== THE PROBLEM ==
Write out the entries below exactly, from the first line to the one with "s.handling := rfl", both ends included.

== DATA SHOWN ==

/-! ### State.turn -/

@[simp] theorem State.turn_cfg (s : State) : s.turn.cfg = s.cfg := rfl
@[simp] theorem State.turn_addr (s : State) : s.turn.addr = s.addr := rfl
@[simp] theorem State.turn_buf (s : State) : s.turn.buf = s.buf := rfl
@[simp] theorem State.turn_count (s : State) : s.turn.count = s.count := rfl
@[simp] theorem State.turn_statusPtr (s : State) : s.turn.statusPtr = s.statusPtr := rfl
@[simp] theorem State.turn_result (s : State) : s.turn.result = s.result := rfl
@[simp] theorem State.turn_prof0 (s : State) : s.turn.prof0 = s.prof0 := rfl
@[simp] theorem State.turn_prof1 (s : State) : s.turn.prof1 = s.prof1 := rfl
@[simp] theorem State.turn_prof2 (s : State) : s.turn.prof2 = s.prof2 := rfl
@[simp] theorem State.turn_act0 (s : State) : s.turn.act0 = s.act0 := rfl
@[simp] theorem State.turn_act1 (s : State) : s.turn.act1 = s.act1 := rfl
@[simp] theorem State.turn_act2 (s : State) : s.turn.act2 = s.act2 := rfl
@[simp] theorem State.turn_addrBytes (s : State) : s.turn.addrBytes = s.addrBytes := rfl
@[simp] theorem State.turn_enc (s : State) : s.turn.enc = s.enc := rfl
@[simp] theorem State.turn_initDone (s : State) : s.turn.initDone = s.initDone := rfl
@[simp] theorem State.turn_latch (s : State) : s.turn.latch = s.latch := rfl
@[simp] theorem State.turn_exec (s : State) : s.turn.exec = s.exec := rfl
@[simp] theorem State.turn_overrun (s : State) : s.turn.overrun = s.overrun := rfl
@[simp] theorem State.turn_ctx (s : State) : s.turn.ctx = s.ctx := rfl
@[simp] theorem State.turn_work (s : State) : s.turn.work = s.work := rfl
@[simp] theorem State.turn_evtPending (s : State) : s.turn.evtPending = s.evtPending := rfl
@[simp] theorem State.turn_handling (s : State) : s.turn.handling = s.handling := rfl
@[simp] theorem State.turn_epoch (s : State) : s.turn.epoch = s.epoch := rfl
@[simp] theorem State.turn_sync (s : State) : s.turn.sync = s.sync := rfl
@[simp] theorem State.turn_todo (s : State) : s.turn.todo = s.todo := rfl
@[simp] theorem State.turn_autoEn (s : State) : s.turn.autoEn = s.autoEn := rfl
@[simp] theorem State.turn_autoActive (s : State) : s.turn.autoActive = s.autoActive := rfl
@[simp] theorem State.turn_job (s : State) : s.turn.job = s.job := rfl
@[simp] theorem State.turn_cs (s : State) : s.turn.cs = s.cs := rfl
@[simp] theorem State.turn_fifo (s : State) : s.turn.fifo = s.fifo := rfl
@[simp] theorem State.turn_curBw (s : State) : s.turn.curBw = s.curBw := rfl
@[simp] theorem State.turn_curElem (s : State) : s.turn.curElem = s.curElem := rfl
@[simp] theorem State.turn_autoReqs (s : State) : s.turn.autoReqs = s.autoReqs := rfl
@[simp] theorem State.turn_autoFlight (s : State) : s.turn.autoFlight = s.autoFlight := rfl
@[simp] theorem State.turn_chan (s : State) : s.turn.chan = s.chan := rfl
@[simp] theorem State.turn_configCalls (s : State) : s.turn.configCalls = s.configCalls := rfl
@[simp] theorem State.turn_events (s : State) : s.turn.events = s.events := rfl
@[simp] theorem State.turn_psram (s : State) : s.turn.psram = s.psram := rfl
@[simp] theorem State.turn_psramPast (s : State) : s.turn.psramPast = s.psramPast := rfl
@[simp] theorem State.turn_parser (s : State) : s.turn.parser = s.parser := rfl
@[simp] theorem State.turn_mem (s : State) : s.turn.mem = s.mem := rfl
@[simp] theorem State.turn_hostProg (s : State) : s.turn.hostProg = s.hostProg := rfl
@[simp] theorem State.turn_hostPend (s : State) : s.turn.hostPend = s.hostPend := rfl
@[simp] theorem State.turn_hostLog (s : State) : s.turn.hostLog = s.hostLog := rfl
@[simp] theorem State.turn_memAtCmd (s : State) : s.turn.memAtCmd = s.memAtCmd := rfl
@[simp] theorem State.turn_race (s : State) : s.turn.race = s.race := rfl
@[simp] theorem State.turn_launched (s : State) : s.turn.launched = s.launched := rfl
@[simp] theorem State.turn_cpuReqs (s : State) : s.turn.cpuReqs = s.cpuReqs := rfl
@[simp] theorem State.turn_bus (s : State) : s.turn.bus = s.bus := rfl
@[simp] theorem State.turn_sched (s : State) : s.turn.sched = s.sched.tail := rfl
@[simp] theorem State.turn_tick (s : State) : s.turn.tick = s.tick + 1 := rfl
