@[simp] theorem takeWork_cfg (s : State) : (takeWork s).cfg = s.cfg := by
  rw [takeWork_frame]
@[simp] theorem takeWork_addr (s : State) : (takeWork s).addr = s.addr := by
  rw [takeWork_frame]
@[simp] theorem takeWork_buf (s : State) : (takeWork s).buf = s.buf := by
  rw [takeWork_frame]
@[simp] theorem takeWork_count (s : State) : (takeWork s).count = s.count := by
  rw [takeWork_frame]
@[simp] theorem takeWork_statusPtr (s : State) : (takeWork s).statusPtr = s.statusPtr := by
  rw [takeWork_frame]
@[simp] theorem takeWork_result (s : State) : (takeWork s).result = s.result := by
  rw [takeWork_frame]
@[simp] theorem takeWork_prof0 (s : State) : (takeWork s).prof0 = s.prof0 := by
  rw [takeWork_frame]
@[simp] theorem takeWork_prof1 (s : State) : (takeWork s).prof1 = s.prof1 := by
  rw [takeWork_frame]
@[simp] theorem takeWork_prof2 (s : State) : (takeWork s).prof2 = s.prof2 := by
  rw [takeWork_frame]
@[simp] theorem takeWork_act0 (s : State) : (takeWork s).act0 = s.act0 := by
  rw [takeWork_frame]
@[simp] theorem takeWork_act1 (s : State) : (takeWork s).act1 = s.act1 := by
  rw [takeWork_frame]
@[simp] theorem takeWork_act2 (s : State) : (takeWork s).act2 = s.act2 := by
  rw [takeWork_frame]
@[simp] theorem takeWork_addrBytes (s : State) : (takeWork s).addrBytes = s.addrBytes := by
  rw [takeWork_frame]
@[simp] theorem takeWork_enc (s : State) : (takeWork s).enc = s.enc := by
  rw [takeWork_frame]
@[simp] theorem takeWork_initDone (s : State) : (takeWork s).initDone = s.initDone := by
  rw [takeWork_frame]
@[simp] theorem takeWork_overrun (s : State) : (takeWork s).overrun = s.overrun := by
  rw [takeWork_frame]
@[simp] theorem takeWork_ctx (s : State) : (takeWork s).ctx = s.ctx := by
  rw [takeWork_frame]
@[simp] theorem takeWork_work (s : State) : (takeWork s).work = s.work := by
  rw [takeWork_frame]
@[simp] theorem takeWork_epoch (s : State) : (takeWork s).epoch = s.epoch := by
  rw [takeWork_frame]
@[simp] theorem takeWork_sync (s : State) : (takeWork s).sync = s.sync := by
  rw [takeWork_frame]
@[simp] theorem takeWork_autoEn (s : State) : (takeWork s).autoEn = s.autoEn := by
  rw [takeWork_frame]
@[simp] theorem takeWork_autoActive (s : State) : (takeWork s).autoActive = s.autoActive := by
  rw [takeWork_frame]
@[simp] theorem takeWork_job (s : State) : (takeWork s).job = s.job := by
  rw [takeWork_frame]
@[simp] theorem takeWork_cs (s : State) : (takeWork s).cs = s.cs := by
  rw [takeWork_frame]
@[simp] theorem takeWork_fifo (s : State) : (takeWork s).fifo = s.fifo := by
  rw [takeWork_frame]
@[simp] theorem takeWork_curBw (s : State) : (takeWork s).curBw = s.curBw := by
  rw [takeWork_frame]
@[simp] theorem takeWork_curElem (s : State) : (takeWork s).curElem = s.curElem := by
  rw [takeWork_frame]
@[simp] theorem takeWork_autoReqs (s : State) : (takeWork s).autoReqs = s.autoReqs := by
  rw [takeWork_frame]
@[simp] theorem takeWork_autoFlight (s : State) : (takeWork s).autoFlight = s.autoFlight := by
  rw [takeWork_frame]
@[simp] theorem takeWork_chan (s : State) : (takeWork s).chan = s.chan := by
  rw [takeWork_frame]
@[simp] theorem takeWork_configCalls (s : State) : (takeWork s).configCalls = s.configCalls := by
  rw [takeWork_frame]
@[simp] theorem takeWork_events (s : State) : (takeWork s).events = s.events := by
  rw [takeWork_frame]
@[simp] theorem takeWork_psram (s : State) : (takeWork s).psram = s.psram := by
  rw [takeWork_frame]
@[simp] theorem takeWork_psramPast (s : State) : (takeWork s).psramPast = s.psramPast := by
  rw [takeWork_frame]
@[simp] theorem takeWork_parser (s : State) : (takeWork s).parser = s.parser := by
  rw [takeWork_frame]
@[simp] theorem takeWork_mem (s : State) : (takeWork s).mem = s.mem := by
  rw [takeWork_frame]
@[simp] theorem takeWork_hostProg (s : State) : (takeWork s).hostProg = s.hostProg := by
  rw [takeWork_frame]
@[simp] theorem takeWork_hostPend (s : State) : (takeWork s).hostPend = s.hostPend := by
  rw [takeWork_frame]
@[simp] theorem takeWork_hostLog (s : State) : (takeWork s).hostLog = s.hostLog := by
  rw [takeWork_frame]
@[simp] theorem takeWork_memAtCmd (s : State) : (takeWork s).memAtCmd = s.memAtCmd := by
  rw [takeWork_frame]
@[simp] theorem takeWork_race (s : State) : (takeWork s).race = s.race := by
  rw [takeWork_frame]
@[simp] theorem takeWork_launched (s : State) : (takeWork s).launched = s.launched := by
  rw [takeWork_frame]
@[simp] theorem takeWork_cpuReqs (s : State) : (takeWork s).cpuReqs = s.cpuReqs := by
  rw [takeWork_frame]
@[simp] theorem takeWork_bus (s : State) : (takeWork s).bus = s.bus := by
  rw [takeWork_frame]
@[simp] theorem takeWork_sched (s : State) : (takeWork s).sched = s.sched := by
  rw [takeWork_frame]
@[simp] theorem takeWork_tick (s : State) : (takeWork s).tick = s.tick := by
  rw [takeWork_frame]

end Sys2Proof.Machine
end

== EXPECTED ANSWER ==
/-! ### State.turn -/

@[simp] theorem State.turn_cfg (s : State) : s.turn.cfg = s.cfg := rfl
@[simp] theorem State.turn_addr (s : State) : s.turn.addr = s.addr := rfl
@[simp] theorem State.turn_buf (s : State) : s.turn.buf = s.buf := rfl
@[simp] theorem State.turn_count (s : State) : s.turn.count = s.count := rfl
@[simp] theorem State.turn_statusPtr (s : State) : s.turn.statusPtr = s.statusPtr := rfl
@[simp] theorem State.turn_result (s : State) : s.turn.result = s.result := rfl
@[simp] theorem State.turn_prof0 (s : State) : s.turn.prof0 = s.prof0 := rfl
@[simp] theorem State.turn_prof1 (s : State) : s.turn.prof1 = s.prof1 := rfl
@[simp] theorem State.turn_prof2 (s : State) : s.turn.prof2 = s.prof2 := rfl
@[simp] theorem State.turn_act0 (s : State) : s.turn.act0 = s.act0 := rfl
@[simp] theorem State.turn_act1 (s : State) : s.turn.act1 = s.act1 := rfl
@[simp] theorem State.turn_act2 (s : State) : s.turn.act2 = s.act2 := rfl
@[simp] theorem State.turn_addrBytes (s : State) : s.turn.addrBytes = s.addrBytes := rfl
@[simp] theorem State.turn_enc (s : State) : s.turn.enc = s.enc := rfl
@[simp] theorem State.turn_initDone (s : State) : s.turn.initDone = s.initDone := rfl
@[simp] theorem State.turn_latch (s : State) : s.turn.latch = s.latch := rfl
@[simp] theorem State.turn_exec (s : State) : s.turn.exec = s.exec := rfl
@[simp] theorem State.turn_overrun (s : State) : s.turn.overrun = s.overrun := rfl
@[simp] theorem State.turn_ctx (s : State) : s.turn.ctx = s.ctx := rfl
@[simp] theorem State.turn_work (s : State) : s.turn.work = s.work := rfl
@[simp] theorem State.turn_evtPending (s : State) : s.turn.evtPending = s.evtPending := rfl
@[simp] theorem State.turn_handling (s : State) : s.turn.handling = s.handling := rfl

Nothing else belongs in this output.